Dataset records ::
Start of Block
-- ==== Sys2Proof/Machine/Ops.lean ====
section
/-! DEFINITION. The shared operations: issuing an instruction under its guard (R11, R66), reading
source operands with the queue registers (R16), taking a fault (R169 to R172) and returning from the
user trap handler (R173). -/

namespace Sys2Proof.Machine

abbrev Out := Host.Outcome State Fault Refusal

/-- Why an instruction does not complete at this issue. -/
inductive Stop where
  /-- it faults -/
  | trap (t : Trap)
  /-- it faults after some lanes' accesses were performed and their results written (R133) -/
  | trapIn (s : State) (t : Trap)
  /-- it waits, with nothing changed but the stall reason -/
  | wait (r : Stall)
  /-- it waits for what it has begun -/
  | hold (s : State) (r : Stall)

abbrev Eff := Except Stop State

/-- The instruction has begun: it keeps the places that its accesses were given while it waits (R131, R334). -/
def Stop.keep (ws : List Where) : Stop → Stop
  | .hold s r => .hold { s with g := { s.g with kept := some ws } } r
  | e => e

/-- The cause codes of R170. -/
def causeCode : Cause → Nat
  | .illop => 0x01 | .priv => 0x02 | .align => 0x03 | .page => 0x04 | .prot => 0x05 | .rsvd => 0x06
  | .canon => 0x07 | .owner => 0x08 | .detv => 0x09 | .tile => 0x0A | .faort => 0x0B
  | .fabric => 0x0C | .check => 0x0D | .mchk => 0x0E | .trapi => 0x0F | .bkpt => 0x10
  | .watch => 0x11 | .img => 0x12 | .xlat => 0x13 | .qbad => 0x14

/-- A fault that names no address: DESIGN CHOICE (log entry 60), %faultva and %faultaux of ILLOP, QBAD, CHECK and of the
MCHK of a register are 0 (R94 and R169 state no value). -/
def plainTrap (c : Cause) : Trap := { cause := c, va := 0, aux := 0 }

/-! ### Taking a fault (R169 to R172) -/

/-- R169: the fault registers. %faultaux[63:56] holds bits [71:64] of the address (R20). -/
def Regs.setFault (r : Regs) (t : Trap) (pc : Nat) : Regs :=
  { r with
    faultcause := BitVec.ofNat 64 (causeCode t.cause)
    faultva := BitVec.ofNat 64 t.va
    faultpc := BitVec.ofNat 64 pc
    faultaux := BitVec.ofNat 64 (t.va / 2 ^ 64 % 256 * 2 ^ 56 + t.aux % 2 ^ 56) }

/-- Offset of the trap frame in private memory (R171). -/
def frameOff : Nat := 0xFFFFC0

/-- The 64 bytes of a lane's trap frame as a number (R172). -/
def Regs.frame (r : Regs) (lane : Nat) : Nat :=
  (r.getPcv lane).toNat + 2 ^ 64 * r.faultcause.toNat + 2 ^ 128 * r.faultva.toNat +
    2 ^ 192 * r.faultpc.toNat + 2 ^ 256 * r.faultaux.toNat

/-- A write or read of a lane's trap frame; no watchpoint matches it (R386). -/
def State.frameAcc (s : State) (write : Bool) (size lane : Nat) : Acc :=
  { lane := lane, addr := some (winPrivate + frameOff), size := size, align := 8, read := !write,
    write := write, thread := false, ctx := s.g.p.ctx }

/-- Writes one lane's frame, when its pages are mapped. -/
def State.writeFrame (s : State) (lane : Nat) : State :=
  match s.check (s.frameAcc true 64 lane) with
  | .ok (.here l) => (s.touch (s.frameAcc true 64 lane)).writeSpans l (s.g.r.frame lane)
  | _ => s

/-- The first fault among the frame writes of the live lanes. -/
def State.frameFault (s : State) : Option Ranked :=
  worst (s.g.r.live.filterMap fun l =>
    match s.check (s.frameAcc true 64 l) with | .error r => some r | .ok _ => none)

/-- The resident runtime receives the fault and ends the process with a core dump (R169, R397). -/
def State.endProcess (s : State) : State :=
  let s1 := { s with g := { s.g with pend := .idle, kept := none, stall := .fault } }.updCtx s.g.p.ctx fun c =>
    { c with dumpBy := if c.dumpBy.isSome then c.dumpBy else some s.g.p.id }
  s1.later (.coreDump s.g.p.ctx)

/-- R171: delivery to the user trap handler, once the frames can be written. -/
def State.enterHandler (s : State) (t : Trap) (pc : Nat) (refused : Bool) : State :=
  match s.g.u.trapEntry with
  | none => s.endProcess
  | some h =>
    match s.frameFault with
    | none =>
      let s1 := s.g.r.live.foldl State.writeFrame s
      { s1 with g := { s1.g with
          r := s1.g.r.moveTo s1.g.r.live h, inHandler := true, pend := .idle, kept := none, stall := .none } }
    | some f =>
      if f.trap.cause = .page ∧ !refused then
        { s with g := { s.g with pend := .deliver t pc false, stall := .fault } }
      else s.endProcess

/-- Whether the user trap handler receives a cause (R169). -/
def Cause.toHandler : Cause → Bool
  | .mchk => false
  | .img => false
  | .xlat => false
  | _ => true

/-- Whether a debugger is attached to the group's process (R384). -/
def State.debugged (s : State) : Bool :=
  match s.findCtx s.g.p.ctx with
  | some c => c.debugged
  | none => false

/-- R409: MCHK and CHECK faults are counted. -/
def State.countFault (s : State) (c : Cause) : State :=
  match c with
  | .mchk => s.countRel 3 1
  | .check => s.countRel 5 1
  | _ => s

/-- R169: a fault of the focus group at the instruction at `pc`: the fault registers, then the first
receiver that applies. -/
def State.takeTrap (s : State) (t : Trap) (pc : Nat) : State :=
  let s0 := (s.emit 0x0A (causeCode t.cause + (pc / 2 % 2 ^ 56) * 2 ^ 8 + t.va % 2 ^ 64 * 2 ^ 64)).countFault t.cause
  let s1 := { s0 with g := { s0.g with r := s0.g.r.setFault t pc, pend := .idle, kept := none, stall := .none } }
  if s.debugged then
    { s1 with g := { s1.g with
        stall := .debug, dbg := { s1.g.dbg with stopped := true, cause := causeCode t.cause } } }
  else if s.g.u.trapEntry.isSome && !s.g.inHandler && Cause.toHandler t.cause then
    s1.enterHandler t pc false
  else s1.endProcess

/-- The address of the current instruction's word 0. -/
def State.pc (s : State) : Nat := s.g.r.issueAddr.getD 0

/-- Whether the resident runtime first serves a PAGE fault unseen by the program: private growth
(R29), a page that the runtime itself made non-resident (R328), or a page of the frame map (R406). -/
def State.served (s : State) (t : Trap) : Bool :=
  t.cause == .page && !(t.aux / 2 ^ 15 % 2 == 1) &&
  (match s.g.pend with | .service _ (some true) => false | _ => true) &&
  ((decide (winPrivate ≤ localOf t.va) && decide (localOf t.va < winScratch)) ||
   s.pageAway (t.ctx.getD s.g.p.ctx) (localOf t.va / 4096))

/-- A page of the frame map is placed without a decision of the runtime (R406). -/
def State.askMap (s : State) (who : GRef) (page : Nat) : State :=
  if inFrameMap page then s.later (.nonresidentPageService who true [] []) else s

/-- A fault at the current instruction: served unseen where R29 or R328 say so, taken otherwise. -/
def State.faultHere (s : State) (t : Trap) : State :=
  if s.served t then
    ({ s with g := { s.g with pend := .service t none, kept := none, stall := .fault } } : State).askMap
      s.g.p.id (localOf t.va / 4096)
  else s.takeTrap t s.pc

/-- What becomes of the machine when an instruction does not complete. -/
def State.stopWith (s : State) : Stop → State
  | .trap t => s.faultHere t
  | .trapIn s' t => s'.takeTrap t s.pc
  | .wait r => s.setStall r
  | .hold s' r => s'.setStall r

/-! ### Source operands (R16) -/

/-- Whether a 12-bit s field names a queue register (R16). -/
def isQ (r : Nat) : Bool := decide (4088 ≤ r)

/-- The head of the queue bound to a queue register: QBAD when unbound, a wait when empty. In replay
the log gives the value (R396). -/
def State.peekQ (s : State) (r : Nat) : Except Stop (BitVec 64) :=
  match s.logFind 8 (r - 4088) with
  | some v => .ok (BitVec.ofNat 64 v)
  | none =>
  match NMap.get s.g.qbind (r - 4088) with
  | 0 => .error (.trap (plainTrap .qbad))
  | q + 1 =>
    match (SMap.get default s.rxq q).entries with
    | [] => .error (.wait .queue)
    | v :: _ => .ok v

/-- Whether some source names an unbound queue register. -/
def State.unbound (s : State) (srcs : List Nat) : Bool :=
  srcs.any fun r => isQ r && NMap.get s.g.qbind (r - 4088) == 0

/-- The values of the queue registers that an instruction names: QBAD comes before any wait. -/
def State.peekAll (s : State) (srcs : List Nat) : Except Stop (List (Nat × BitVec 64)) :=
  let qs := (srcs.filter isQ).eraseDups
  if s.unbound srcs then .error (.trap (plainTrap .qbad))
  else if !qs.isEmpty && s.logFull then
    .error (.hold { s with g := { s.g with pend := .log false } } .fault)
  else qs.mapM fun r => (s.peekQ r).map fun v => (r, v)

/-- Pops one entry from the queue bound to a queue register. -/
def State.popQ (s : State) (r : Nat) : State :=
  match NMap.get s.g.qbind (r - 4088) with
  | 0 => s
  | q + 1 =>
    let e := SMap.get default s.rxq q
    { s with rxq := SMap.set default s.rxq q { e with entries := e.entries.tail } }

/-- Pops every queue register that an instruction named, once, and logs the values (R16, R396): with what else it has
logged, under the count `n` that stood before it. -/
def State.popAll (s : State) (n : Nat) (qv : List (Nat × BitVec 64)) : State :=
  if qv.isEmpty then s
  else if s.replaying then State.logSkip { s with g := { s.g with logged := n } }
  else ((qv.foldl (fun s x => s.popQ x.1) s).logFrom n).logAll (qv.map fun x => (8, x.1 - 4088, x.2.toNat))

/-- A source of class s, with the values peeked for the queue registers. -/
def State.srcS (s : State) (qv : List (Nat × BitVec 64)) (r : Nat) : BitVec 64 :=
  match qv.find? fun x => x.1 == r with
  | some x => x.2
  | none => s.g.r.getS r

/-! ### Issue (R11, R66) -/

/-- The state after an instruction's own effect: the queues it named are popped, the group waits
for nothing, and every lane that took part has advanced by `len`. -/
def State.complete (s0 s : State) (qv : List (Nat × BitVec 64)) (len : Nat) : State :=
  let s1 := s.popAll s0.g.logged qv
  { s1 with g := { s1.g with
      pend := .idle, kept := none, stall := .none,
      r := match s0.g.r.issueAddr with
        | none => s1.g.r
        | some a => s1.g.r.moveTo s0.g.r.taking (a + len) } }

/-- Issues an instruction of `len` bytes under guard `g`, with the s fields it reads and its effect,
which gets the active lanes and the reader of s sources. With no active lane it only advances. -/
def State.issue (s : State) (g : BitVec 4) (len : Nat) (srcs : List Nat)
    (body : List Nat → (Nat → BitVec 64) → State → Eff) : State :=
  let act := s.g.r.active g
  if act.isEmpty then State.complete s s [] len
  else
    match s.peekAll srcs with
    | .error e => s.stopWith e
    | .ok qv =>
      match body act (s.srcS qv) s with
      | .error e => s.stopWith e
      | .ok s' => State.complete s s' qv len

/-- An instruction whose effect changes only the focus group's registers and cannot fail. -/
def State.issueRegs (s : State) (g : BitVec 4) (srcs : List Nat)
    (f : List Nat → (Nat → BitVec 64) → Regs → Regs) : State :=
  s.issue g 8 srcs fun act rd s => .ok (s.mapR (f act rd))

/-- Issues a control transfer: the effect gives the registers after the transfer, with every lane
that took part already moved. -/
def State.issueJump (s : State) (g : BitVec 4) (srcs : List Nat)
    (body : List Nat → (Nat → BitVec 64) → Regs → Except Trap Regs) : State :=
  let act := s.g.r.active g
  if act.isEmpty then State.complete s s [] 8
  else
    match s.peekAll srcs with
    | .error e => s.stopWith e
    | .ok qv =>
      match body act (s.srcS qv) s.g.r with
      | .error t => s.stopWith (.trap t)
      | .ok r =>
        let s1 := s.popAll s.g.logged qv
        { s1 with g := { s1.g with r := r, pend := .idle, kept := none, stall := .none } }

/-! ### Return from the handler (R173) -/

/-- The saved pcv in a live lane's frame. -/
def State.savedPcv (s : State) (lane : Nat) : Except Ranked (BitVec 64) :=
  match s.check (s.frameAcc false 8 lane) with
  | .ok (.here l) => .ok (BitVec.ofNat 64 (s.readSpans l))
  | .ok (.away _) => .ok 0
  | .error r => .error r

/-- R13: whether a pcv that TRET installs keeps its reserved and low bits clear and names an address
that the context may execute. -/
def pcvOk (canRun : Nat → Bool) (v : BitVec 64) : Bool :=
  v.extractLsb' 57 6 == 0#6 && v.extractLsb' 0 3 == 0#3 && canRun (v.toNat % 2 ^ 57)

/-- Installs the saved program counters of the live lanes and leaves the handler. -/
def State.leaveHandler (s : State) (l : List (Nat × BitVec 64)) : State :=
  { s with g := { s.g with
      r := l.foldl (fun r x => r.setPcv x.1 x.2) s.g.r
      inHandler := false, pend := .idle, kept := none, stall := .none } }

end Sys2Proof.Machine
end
End of Block
What needs to be done :: Quote exactly the opening line of the material above and every line after it, up to and including the line that contains "namespace Sys2Proof.Machine".

Response ::
-- ==== Sys2Proof/Machine/Ops.lean ====
section
/-! DEFINITION. The shared operations: issuing an instruction under its guard (R11, R66), reading
source operands with the queue registers (R16), taking a fault (R169 to R172) and returning from the
user trap handler (R173). -/

namespace Sys2Proof.Machine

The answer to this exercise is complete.